Problem statement ▸ Which lines in the records below contain the word "fields"? Copy each of them.

↓↓↓

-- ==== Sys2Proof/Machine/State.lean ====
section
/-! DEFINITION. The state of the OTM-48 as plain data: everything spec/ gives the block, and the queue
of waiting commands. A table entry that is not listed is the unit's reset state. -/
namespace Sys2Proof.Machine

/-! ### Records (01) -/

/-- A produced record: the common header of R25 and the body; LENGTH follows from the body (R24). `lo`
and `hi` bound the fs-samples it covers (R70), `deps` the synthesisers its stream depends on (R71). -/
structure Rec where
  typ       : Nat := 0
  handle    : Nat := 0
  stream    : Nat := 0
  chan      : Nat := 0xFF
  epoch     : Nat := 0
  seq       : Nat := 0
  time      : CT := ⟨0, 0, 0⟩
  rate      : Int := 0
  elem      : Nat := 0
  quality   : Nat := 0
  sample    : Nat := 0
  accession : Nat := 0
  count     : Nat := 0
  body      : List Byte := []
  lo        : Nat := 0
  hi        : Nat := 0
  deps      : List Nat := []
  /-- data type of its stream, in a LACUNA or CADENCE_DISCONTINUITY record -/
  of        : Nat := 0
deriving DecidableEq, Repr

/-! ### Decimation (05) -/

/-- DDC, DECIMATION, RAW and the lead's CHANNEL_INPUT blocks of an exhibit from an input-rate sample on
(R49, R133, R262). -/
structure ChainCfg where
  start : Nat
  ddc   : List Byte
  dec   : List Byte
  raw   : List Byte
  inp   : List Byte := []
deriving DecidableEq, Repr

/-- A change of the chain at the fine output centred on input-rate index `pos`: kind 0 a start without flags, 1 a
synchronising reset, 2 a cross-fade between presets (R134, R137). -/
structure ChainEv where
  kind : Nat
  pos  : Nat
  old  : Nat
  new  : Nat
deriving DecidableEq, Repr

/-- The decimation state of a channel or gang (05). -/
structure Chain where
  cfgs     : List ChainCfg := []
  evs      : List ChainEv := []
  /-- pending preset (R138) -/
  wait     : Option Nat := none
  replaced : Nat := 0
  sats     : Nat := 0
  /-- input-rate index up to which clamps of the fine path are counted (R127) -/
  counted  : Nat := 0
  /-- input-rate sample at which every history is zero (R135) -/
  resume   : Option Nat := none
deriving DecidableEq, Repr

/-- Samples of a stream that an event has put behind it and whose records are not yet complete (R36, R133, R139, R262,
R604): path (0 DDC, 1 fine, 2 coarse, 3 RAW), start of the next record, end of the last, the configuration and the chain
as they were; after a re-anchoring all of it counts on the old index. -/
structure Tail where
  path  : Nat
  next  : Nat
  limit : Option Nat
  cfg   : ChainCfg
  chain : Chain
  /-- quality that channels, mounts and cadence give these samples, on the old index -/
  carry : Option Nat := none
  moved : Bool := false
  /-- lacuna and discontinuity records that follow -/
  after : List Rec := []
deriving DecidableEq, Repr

↑↑↑
↓↓↓

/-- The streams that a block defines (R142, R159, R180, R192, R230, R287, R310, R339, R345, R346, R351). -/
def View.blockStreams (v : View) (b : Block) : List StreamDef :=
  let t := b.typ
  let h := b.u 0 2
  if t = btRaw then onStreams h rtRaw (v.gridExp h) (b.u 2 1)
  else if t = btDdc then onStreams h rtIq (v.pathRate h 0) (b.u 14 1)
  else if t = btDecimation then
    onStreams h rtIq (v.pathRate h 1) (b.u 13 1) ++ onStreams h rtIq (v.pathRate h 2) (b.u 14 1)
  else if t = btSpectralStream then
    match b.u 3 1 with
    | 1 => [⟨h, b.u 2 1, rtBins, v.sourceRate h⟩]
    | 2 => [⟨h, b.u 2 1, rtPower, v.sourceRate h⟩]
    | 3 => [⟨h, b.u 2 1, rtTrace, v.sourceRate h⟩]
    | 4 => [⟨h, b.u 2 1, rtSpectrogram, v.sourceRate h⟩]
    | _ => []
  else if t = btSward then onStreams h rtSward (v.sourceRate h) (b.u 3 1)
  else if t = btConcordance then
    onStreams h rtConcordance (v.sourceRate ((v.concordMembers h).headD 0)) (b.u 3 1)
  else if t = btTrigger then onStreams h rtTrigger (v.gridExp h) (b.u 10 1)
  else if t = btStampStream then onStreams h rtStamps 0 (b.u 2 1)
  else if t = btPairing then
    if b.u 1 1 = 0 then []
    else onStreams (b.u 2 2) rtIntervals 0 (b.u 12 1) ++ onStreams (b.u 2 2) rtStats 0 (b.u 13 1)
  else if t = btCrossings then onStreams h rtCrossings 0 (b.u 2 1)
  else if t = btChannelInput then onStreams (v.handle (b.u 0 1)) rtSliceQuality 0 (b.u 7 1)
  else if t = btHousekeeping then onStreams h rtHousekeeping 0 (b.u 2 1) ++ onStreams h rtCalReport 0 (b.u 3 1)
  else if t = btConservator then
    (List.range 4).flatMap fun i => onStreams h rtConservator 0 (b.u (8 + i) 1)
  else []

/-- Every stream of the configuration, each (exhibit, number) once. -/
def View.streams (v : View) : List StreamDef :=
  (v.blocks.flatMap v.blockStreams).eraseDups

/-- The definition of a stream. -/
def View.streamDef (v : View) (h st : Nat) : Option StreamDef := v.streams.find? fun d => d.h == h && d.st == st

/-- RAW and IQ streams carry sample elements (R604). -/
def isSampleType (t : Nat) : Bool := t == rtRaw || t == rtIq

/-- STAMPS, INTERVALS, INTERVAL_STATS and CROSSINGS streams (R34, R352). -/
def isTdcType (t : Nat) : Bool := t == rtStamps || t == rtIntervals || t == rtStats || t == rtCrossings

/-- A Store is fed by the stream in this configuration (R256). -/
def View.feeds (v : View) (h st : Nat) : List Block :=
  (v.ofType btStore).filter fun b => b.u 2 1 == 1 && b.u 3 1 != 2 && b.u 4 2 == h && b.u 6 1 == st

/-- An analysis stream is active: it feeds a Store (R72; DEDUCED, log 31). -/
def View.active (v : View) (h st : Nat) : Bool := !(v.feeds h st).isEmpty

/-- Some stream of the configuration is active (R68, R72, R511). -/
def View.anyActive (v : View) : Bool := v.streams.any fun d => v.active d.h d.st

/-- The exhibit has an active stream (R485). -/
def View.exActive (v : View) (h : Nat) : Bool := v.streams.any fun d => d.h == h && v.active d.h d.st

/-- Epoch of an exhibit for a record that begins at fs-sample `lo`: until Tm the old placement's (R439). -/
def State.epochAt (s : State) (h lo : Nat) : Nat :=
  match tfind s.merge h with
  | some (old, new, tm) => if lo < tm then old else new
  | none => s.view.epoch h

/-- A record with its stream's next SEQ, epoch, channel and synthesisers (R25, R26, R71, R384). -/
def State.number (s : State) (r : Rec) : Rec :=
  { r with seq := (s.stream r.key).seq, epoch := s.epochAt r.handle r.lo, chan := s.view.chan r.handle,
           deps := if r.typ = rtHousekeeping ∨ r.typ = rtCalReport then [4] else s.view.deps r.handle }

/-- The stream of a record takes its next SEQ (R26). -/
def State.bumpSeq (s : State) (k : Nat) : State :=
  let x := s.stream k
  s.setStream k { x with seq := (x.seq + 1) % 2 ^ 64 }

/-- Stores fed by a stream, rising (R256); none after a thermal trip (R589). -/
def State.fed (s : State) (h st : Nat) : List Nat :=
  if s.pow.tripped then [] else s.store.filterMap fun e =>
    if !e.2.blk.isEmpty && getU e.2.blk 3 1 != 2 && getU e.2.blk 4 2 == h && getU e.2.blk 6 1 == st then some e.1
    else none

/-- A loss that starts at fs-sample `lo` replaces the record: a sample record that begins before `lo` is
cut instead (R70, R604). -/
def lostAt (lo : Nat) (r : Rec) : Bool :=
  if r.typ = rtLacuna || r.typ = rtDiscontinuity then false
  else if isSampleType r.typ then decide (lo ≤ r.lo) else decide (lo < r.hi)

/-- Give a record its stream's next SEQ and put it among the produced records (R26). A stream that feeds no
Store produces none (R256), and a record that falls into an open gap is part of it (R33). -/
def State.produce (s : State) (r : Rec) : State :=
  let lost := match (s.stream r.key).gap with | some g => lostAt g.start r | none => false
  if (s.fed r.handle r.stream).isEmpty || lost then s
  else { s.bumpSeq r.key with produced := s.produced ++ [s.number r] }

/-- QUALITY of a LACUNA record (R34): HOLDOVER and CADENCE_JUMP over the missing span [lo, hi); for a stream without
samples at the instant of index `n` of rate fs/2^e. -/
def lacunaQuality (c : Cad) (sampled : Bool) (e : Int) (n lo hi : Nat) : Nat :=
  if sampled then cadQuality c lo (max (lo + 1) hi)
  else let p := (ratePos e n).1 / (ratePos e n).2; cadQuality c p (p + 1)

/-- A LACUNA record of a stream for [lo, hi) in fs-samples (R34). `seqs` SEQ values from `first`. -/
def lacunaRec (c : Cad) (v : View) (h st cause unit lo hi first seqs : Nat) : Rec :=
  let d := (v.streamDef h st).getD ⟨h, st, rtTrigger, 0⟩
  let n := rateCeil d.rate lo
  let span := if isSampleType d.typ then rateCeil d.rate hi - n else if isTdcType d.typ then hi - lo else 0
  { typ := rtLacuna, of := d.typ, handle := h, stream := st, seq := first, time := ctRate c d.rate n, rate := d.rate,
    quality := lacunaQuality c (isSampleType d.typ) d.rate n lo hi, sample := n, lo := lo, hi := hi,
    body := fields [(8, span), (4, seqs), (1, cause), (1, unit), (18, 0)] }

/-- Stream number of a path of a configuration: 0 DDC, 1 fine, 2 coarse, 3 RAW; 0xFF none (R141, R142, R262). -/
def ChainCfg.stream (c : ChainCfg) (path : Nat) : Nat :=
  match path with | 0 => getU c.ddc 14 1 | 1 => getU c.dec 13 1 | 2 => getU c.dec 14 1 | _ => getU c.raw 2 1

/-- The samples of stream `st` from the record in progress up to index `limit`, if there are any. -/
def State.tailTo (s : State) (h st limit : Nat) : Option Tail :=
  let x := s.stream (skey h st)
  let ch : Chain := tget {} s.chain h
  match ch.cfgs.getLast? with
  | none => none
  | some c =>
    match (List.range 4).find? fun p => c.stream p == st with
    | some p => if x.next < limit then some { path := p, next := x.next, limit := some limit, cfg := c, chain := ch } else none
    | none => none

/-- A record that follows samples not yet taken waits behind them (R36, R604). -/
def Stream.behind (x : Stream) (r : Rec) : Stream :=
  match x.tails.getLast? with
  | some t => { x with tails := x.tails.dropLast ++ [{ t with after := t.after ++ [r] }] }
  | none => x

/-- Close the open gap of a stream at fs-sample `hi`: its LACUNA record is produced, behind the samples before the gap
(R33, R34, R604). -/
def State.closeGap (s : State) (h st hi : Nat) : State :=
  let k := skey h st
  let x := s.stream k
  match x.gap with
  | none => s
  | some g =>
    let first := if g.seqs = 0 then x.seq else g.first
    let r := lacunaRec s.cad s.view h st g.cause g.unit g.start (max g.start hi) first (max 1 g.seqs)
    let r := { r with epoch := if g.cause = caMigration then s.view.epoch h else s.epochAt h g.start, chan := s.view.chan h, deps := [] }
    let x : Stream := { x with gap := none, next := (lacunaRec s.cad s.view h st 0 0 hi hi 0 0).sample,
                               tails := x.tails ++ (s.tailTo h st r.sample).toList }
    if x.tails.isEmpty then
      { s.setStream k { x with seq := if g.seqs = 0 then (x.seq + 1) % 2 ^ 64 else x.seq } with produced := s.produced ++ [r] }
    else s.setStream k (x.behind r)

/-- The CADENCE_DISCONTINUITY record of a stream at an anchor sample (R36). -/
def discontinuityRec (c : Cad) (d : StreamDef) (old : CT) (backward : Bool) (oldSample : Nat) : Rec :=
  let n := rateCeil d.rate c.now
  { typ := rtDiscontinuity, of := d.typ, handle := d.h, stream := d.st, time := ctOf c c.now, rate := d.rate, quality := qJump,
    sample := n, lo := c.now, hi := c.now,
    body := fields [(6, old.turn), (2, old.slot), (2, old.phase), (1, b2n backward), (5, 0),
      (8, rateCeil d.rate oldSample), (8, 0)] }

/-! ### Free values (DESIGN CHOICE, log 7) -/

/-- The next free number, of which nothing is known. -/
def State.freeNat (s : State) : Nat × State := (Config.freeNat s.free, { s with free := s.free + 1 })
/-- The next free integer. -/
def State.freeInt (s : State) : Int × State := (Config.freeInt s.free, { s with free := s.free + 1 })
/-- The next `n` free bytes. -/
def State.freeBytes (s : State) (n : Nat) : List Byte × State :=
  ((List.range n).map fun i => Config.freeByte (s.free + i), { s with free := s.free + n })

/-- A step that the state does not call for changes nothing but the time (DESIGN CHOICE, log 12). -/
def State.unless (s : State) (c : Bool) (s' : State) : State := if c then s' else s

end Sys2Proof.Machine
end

↑↑↑

Exercise result ▸
    body := fields [(8, span), (4, seqs), (1, cause), (1, unit), (18, 0)] }
    body := fields [(6, old.turn), (2, old.slot), (2, old.phase), (1, b2n backward), (5, 0),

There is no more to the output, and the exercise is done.